Task details - Could you restate word for word every line of the records below, from the first one to the one holding "first half. -/"?
Dataset records START
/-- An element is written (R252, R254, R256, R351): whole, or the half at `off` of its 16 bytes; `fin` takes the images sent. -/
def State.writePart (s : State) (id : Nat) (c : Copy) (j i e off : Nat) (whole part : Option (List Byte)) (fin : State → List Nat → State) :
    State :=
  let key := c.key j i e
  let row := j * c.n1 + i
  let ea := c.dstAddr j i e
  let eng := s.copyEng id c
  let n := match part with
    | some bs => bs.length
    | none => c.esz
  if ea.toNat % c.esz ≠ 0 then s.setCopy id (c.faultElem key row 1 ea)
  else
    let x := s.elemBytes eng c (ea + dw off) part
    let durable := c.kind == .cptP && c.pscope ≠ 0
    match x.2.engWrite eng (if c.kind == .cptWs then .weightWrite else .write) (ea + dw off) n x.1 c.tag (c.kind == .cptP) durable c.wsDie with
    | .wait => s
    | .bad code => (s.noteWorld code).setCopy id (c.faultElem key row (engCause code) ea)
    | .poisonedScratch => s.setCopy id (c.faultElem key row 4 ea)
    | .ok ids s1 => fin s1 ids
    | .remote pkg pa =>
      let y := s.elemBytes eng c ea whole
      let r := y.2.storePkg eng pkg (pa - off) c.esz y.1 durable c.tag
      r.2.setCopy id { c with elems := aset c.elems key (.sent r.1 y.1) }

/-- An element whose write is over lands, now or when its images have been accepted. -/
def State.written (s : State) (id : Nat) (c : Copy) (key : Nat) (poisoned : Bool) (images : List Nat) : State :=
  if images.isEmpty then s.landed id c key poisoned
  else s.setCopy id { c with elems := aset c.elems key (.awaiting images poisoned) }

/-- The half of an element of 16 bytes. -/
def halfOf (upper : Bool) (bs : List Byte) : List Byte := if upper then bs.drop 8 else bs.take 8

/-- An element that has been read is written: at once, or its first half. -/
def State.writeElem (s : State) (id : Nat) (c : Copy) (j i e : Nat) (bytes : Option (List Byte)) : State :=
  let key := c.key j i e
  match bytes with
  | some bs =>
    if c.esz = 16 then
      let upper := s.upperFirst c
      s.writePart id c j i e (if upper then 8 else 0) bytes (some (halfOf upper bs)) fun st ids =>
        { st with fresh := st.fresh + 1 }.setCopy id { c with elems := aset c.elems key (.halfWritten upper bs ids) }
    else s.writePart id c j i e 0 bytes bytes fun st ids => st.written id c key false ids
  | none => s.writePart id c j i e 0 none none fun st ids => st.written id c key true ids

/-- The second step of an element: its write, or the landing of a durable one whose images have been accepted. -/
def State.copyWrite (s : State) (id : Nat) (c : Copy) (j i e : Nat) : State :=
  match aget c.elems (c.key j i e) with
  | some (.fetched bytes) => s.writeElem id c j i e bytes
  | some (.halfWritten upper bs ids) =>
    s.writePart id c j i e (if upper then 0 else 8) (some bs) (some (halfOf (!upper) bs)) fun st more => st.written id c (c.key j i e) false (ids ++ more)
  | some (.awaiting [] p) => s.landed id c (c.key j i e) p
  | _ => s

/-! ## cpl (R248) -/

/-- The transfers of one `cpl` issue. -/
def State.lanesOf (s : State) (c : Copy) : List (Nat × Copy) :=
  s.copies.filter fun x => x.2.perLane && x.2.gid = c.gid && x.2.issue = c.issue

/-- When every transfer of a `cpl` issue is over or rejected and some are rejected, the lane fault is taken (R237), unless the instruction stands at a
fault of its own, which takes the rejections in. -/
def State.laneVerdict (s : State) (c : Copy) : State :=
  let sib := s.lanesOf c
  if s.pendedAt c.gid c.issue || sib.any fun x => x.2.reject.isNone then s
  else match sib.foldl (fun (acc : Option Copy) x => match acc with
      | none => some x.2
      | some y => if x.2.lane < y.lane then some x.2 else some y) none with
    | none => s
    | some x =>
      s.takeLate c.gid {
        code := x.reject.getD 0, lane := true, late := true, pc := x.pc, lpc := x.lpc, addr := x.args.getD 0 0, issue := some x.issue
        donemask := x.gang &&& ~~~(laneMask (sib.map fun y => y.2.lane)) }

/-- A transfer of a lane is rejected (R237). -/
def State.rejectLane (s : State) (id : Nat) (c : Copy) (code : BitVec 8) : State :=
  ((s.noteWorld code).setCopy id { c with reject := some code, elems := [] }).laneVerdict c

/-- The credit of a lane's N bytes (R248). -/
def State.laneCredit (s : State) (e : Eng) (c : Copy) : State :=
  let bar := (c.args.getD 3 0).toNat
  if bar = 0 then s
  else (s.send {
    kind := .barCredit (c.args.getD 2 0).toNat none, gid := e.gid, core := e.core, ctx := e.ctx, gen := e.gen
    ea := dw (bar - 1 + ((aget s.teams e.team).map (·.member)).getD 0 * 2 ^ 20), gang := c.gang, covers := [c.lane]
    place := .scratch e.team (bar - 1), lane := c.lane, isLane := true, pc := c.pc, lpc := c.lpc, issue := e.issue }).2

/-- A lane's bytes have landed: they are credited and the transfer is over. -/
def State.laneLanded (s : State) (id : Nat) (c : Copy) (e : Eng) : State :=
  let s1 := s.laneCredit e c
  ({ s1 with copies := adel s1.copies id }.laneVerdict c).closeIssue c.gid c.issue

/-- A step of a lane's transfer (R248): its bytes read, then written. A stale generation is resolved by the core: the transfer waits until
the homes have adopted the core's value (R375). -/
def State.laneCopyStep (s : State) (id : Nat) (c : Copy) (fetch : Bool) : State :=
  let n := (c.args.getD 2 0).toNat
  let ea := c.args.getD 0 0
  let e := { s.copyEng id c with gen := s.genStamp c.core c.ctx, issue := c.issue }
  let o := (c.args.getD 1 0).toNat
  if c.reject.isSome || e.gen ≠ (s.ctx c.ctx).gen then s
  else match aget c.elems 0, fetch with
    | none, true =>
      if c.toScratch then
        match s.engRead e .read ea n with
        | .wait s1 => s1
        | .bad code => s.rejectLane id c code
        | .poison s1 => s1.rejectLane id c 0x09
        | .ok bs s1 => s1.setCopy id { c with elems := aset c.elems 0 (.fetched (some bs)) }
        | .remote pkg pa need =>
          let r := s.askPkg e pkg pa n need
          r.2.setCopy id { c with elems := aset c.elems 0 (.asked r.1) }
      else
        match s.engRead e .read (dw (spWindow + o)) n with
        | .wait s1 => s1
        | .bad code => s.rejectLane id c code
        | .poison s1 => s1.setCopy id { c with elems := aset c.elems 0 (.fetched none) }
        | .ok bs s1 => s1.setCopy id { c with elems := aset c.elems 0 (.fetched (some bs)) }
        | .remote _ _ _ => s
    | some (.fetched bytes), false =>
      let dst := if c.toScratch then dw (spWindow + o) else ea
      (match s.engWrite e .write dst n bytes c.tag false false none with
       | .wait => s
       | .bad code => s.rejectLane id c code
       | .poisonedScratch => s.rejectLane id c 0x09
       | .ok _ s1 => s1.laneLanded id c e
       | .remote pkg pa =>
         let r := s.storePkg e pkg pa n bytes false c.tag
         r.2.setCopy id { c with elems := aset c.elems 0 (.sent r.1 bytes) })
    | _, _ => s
Dataset records END
Answer to this exercise -
/-- An element is written (R252, R254, R256, R351): whole, or the half at `off` of its 16 bytes; `fin` takes the images sent. -/
def State.writePart (s : State) (id : Nat) (c : Copy) (j i e off : Nat) (whole part : Option (List Byte)) (fin : State → List Nat → State) :
    State :=
  let key := c.key j i e
  let row := j * c.n1 + i
  let ea := c.dstAddr j i e
  let eng := s.copyEng id c
  let n := match part with
    | some bs => bs.length
    | none => c.esz
  if ea.toNat % c.esz ≠ 0 then s.setCopy id (c.faultElem key row 1 ea)
  else
    let x := s.elemBytes eng c (ea + dw off) part
    let durable := c.kind == .cptP && c.pscope ≠ 0
    match x.2.engWrite eng (if c.kind == .cptWs then .weightWrite else .write) (ea + dw off) n x.1 c.tag (c.kind == .cptP) durable c.wsDie with
    | .wait => s
    | .bad code => (s.noteWorld code).setCopy id (c.faultElem key row (engCause code) ea)
    | .poisonedScratch => s.setCopy id (c.faultElem key row 4 ea)
    | .ok ids s1 => fin s1 ids
    | .remote pkg pa =>
      let y := s.elemBytes eng c ea whole
      let r := y.2.storePkg eng pkg (pa - off) c.esz y.1 durable c.tag
      r.2.setCopy id { c with elems := aset c.elems key (.sent r.1 y.1) }

/-- An element whose write is over lands, now or when its images have been accepted. -/
def State.written (s : State) (id : Nat) (c : Copy) (key : Nat) (poisoned : Bool) (images : List Nat) : State :=
  if images.isEmpty then s.landed id c key poisoned
  else s.setCopy id { c with elems := aset c.elems key (.awaiting images poisoned) }

/-- The half of an element of 16 bytes. -/
def halfOf (upper : Bool) (bs : List Byte) : List Byte := if upper then bs.drop 8 else bs.take 8

/-- An element that has been read is written: at once, or its first half. -/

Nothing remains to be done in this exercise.